[MATERIAL TO PROCESS]
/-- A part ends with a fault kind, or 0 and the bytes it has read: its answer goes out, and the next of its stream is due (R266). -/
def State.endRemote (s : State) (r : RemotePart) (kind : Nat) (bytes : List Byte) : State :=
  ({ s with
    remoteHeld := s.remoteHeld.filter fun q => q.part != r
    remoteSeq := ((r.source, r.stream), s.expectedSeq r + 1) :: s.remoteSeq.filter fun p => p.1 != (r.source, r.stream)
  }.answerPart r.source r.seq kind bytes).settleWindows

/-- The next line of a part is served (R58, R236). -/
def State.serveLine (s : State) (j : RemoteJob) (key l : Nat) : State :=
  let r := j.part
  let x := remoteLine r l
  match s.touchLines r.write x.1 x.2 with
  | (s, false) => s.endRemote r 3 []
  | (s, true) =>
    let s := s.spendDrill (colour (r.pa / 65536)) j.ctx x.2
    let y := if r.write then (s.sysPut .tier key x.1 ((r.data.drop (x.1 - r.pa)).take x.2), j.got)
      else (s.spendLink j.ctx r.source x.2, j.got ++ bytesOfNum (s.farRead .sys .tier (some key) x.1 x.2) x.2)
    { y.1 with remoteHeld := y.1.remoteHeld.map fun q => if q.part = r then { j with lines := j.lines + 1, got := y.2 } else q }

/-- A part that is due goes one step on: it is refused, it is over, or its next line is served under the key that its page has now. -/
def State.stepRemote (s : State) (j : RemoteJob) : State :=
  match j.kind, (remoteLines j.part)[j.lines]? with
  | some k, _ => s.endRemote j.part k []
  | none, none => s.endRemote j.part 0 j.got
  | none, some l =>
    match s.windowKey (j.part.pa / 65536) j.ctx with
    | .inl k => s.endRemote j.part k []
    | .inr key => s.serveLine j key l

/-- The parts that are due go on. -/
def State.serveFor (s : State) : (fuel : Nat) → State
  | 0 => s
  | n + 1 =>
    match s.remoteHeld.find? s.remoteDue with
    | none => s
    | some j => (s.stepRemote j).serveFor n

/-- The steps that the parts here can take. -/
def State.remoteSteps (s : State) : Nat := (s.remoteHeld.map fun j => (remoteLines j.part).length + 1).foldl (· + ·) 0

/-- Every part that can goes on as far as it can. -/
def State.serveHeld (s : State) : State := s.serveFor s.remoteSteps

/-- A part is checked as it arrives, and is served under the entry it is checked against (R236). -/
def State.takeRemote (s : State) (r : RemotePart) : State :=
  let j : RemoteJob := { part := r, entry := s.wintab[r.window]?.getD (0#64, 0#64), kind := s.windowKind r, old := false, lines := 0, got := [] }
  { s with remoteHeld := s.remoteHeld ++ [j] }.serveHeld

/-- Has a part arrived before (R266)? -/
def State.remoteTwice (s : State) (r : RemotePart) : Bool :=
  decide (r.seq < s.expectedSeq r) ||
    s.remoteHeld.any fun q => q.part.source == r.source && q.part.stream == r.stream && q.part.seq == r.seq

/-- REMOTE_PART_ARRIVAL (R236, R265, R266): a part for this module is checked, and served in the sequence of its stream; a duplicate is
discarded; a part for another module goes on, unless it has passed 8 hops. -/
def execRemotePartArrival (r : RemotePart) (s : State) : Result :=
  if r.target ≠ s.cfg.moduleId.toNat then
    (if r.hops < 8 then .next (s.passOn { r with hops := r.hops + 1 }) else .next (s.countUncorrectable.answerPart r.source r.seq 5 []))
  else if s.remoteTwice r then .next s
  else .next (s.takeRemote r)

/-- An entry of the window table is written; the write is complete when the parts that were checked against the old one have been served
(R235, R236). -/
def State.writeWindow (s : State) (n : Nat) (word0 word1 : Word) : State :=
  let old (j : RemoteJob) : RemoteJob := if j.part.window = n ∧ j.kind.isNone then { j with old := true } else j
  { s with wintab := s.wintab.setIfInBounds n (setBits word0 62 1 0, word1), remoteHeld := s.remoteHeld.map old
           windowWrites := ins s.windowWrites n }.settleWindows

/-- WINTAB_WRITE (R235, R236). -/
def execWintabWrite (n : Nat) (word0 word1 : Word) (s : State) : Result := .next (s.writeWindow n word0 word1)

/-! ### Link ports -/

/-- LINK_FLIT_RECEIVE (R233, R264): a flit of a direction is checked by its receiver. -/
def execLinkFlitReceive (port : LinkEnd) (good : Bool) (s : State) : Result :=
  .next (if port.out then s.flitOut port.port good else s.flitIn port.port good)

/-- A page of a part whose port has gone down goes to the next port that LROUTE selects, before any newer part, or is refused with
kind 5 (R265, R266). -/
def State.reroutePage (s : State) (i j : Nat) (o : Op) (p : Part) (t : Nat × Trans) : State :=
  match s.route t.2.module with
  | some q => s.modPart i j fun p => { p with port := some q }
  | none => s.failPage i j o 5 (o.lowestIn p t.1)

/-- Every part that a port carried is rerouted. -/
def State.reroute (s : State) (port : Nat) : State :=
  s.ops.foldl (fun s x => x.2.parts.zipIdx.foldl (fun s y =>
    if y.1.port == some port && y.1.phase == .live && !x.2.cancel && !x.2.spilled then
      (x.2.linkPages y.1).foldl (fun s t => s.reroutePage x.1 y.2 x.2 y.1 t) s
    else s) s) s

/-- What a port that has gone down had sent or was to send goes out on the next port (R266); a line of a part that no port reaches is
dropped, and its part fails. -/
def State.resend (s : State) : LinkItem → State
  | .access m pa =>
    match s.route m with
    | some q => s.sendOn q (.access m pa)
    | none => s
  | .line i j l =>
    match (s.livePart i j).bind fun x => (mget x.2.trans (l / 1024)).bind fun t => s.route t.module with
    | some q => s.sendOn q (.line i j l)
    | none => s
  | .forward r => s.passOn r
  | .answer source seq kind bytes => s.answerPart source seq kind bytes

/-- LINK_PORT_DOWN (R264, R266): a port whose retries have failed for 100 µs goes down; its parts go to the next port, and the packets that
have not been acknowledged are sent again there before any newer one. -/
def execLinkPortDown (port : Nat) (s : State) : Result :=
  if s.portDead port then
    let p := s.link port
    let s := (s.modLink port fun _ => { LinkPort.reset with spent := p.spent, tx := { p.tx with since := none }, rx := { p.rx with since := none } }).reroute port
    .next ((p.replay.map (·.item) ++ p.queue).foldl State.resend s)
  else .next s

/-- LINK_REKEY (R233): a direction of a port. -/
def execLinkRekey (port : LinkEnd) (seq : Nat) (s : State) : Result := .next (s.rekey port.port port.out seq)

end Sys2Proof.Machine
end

[TASK REQUIREMENTS] The answer must be every line from the records above that contains the word "some", copied in full.

[TASK RESULT]
      else (s.spendLink j.ctx r.source x.2, j.got ++ bytesOfNum (s.farRead .sys .tier (some key) x.1 x.2) x.2)
  | some k, _ => s.endRemote j.part k []
  | none, some l =>
    | some j => (s.stepRemote j).serveFor n
  | some q => s.modPart i j fun p => { p with port := some q }
    if y.1.port == some port && y.1.phase == .live && !x.2.cancel && !x.2.spilled then
    | some q => s.sendOn q (.access m pa)
    | some q => s.sendOn q (.line i j l)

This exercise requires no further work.